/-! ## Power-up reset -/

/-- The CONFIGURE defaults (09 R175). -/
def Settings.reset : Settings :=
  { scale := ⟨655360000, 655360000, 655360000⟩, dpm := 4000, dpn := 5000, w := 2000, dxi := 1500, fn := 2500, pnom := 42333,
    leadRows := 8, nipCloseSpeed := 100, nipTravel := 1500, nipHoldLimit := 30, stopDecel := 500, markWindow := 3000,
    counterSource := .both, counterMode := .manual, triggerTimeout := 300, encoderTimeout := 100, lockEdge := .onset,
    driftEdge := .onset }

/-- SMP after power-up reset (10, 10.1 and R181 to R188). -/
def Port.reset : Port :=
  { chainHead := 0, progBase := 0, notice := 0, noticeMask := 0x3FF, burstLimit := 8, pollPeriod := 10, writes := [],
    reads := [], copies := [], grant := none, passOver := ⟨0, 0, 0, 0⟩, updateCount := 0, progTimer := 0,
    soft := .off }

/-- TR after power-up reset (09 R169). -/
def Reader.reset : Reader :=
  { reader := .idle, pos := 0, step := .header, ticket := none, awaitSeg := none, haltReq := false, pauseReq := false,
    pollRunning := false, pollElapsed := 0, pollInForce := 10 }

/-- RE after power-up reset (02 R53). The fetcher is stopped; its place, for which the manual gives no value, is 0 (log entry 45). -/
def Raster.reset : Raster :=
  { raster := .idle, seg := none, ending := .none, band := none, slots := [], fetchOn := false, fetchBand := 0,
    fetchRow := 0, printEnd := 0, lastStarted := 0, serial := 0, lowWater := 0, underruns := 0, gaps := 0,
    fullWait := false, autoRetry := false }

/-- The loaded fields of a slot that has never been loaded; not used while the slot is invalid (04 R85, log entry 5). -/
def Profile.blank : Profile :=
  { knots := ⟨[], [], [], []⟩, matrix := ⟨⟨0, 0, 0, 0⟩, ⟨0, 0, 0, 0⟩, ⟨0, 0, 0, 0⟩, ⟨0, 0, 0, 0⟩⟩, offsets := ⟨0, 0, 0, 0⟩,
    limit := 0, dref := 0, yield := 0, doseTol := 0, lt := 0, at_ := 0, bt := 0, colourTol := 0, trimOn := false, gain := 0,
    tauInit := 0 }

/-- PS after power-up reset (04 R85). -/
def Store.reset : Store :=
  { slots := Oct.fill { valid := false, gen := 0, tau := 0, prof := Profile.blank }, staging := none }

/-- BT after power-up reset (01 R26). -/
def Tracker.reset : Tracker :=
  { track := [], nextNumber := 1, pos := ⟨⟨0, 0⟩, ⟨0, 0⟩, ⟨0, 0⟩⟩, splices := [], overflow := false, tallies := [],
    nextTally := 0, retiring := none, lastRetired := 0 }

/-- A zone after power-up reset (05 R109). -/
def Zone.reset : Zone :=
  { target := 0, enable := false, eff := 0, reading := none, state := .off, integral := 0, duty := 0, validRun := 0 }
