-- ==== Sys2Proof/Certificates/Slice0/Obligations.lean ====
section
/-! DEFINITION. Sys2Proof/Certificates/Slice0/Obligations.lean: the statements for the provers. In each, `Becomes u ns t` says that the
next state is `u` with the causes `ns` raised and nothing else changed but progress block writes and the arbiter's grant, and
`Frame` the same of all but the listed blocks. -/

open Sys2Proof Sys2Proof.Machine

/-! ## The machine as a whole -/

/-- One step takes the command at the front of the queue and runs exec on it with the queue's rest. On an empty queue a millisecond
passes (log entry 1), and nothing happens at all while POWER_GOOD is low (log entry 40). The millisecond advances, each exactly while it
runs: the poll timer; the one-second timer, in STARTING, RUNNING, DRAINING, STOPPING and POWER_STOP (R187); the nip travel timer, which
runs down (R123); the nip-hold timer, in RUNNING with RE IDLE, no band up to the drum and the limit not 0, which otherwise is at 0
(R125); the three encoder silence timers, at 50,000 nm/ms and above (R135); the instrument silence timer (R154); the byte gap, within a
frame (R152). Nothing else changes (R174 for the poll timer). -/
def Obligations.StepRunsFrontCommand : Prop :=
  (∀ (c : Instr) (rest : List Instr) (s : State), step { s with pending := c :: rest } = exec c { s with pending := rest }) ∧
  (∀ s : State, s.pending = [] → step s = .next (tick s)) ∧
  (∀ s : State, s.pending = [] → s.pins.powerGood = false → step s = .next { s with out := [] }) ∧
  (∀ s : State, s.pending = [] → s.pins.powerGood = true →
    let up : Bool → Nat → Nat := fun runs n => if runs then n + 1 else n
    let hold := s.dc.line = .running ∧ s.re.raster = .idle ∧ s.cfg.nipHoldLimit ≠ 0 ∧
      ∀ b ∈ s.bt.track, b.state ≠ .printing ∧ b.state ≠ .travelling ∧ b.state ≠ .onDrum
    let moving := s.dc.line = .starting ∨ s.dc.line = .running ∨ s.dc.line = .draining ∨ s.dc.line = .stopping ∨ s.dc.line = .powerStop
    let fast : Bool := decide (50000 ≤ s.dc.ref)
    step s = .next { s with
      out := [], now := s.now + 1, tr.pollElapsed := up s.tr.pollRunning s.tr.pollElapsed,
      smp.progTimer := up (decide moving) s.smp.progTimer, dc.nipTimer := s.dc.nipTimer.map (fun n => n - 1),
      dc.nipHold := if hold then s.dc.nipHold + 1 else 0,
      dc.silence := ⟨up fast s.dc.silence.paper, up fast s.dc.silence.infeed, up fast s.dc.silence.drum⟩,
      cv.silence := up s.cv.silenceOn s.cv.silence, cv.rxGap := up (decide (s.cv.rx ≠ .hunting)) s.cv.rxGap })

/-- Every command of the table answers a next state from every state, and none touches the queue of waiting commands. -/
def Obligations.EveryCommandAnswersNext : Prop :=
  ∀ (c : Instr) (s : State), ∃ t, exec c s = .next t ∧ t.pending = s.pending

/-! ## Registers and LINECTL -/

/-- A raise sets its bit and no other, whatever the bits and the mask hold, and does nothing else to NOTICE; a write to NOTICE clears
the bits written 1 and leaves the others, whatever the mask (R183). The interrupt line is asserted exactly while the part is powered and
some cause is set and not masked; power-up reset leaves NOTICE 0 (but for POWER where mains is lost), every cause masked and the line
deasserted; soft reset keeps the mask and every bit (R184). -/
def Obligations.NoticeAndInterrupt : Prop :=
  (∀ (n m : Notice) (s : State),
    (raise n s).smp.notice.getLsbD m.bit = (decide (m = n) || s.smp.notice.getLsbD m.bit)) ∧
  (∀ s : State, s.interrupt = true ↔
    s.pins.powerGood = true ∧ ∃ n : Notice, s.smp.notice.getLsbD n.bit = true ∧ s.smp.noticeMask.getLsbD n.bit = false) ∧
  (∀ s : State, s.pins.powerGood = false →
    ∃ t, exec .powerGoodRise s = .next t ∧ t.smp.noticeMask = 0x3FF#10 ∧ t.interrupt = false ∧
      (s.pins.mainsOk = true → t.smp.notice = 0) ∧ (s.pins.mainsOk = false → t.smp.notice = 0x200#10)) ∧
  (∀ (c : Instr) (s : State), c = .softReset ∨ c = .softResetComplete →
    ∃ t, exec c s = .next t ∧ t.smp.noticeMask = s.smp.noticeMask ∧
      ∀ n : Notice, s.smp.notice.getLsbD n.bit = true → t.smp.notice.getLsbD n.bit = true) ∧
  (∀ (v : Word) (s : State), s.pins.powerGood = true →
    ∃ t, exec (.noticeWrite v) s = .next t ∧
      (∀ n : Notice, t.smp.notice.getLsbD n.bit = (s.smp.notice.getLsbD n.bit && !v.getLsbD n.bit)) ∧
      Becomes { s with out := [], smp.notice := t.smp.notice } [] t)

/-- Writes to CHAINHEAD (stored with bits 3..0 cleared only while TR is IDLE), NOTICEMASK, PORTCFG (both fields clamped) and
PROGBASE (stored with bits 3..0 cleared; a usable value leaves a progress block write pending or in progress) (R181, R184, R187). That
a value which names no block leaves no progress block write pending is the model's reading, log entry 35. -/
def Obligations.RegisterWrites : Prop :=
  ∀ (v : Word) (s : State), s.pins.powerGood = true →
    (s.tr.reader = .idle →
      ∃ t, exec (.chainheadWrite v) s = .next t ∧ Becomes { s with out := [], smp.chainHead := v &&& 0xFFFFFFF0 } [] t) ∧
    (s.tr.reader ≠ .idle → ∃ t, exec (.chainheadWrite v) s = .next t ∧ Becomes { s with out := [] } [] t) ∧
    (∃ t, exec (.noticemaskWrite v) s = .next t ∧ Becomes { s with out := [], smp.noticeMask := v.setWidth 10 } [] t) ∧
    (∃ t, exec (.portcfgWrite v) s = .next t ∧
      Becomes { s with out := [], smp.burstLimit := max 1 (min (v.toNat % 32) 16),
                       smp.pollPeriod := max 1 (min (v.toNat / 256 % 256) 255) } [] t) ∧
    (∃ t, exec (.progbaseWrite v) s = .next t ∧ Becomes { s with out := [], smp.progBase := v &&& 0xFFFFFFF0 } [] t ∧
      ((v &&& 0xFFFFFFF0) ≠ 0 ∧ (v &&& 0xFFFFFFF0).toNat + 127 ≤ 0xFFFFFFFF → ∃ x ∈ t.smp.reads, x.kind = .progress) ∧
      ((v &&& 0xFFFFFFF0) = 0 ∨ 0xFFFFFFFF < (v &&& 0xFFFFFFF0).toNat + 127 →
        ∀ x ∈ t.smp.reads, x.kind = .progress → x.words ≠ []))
**********
**TASK**
Exactly as written, repeat each line from the beginning of the data above to the line containing "reader := .idle, pos", inclusive.

**RESULT BELOW**
/-! ## Power-up reset -/

/-- The CONFIGURE defaults (09 R175). -/
def Settings.reset : Settings :=
  { scale := ⟨655360000, 655360000, 655360000⟩, dpm := 4000, dpn := 5000, w := 2000, dxi := 1500, fn := 2500, pnom := 42333,
    leadRows := 8, nipCloseSpeed := 100, nipTravel := 1500, nipHoldLimit := 30, stopDecel := 500, markWindow := 3000,
    counterSource := .both, counterMode := .manual, triggerTimeout := 300, encoderTimeout := 100, lockEdge := .onset,
    driftEdge := .onset }

/-- SMP after power-up reset (10, 10.1 and R181 to R188). -/
def Port.reset : Port :=
  { chainHead := 0, progBase := 0, notice := 0, noticeMask := 0x3FF, burstLimit := 8, pollPeriod := 10, writes := [],
    reads := [], copies := [], grant := none, passOver := ⟨0, 0, 0, 0⟩, updateCount := 0, progTimer := 0,
    soft := .off }

/-- TR after power-up reset (09 R169). -/
def Reader.reset : Reader :=
  { reader := .idle, pos := 0, step := .header, ticket := none, awaitSeg := none, haltReq := false, pauseReq := false,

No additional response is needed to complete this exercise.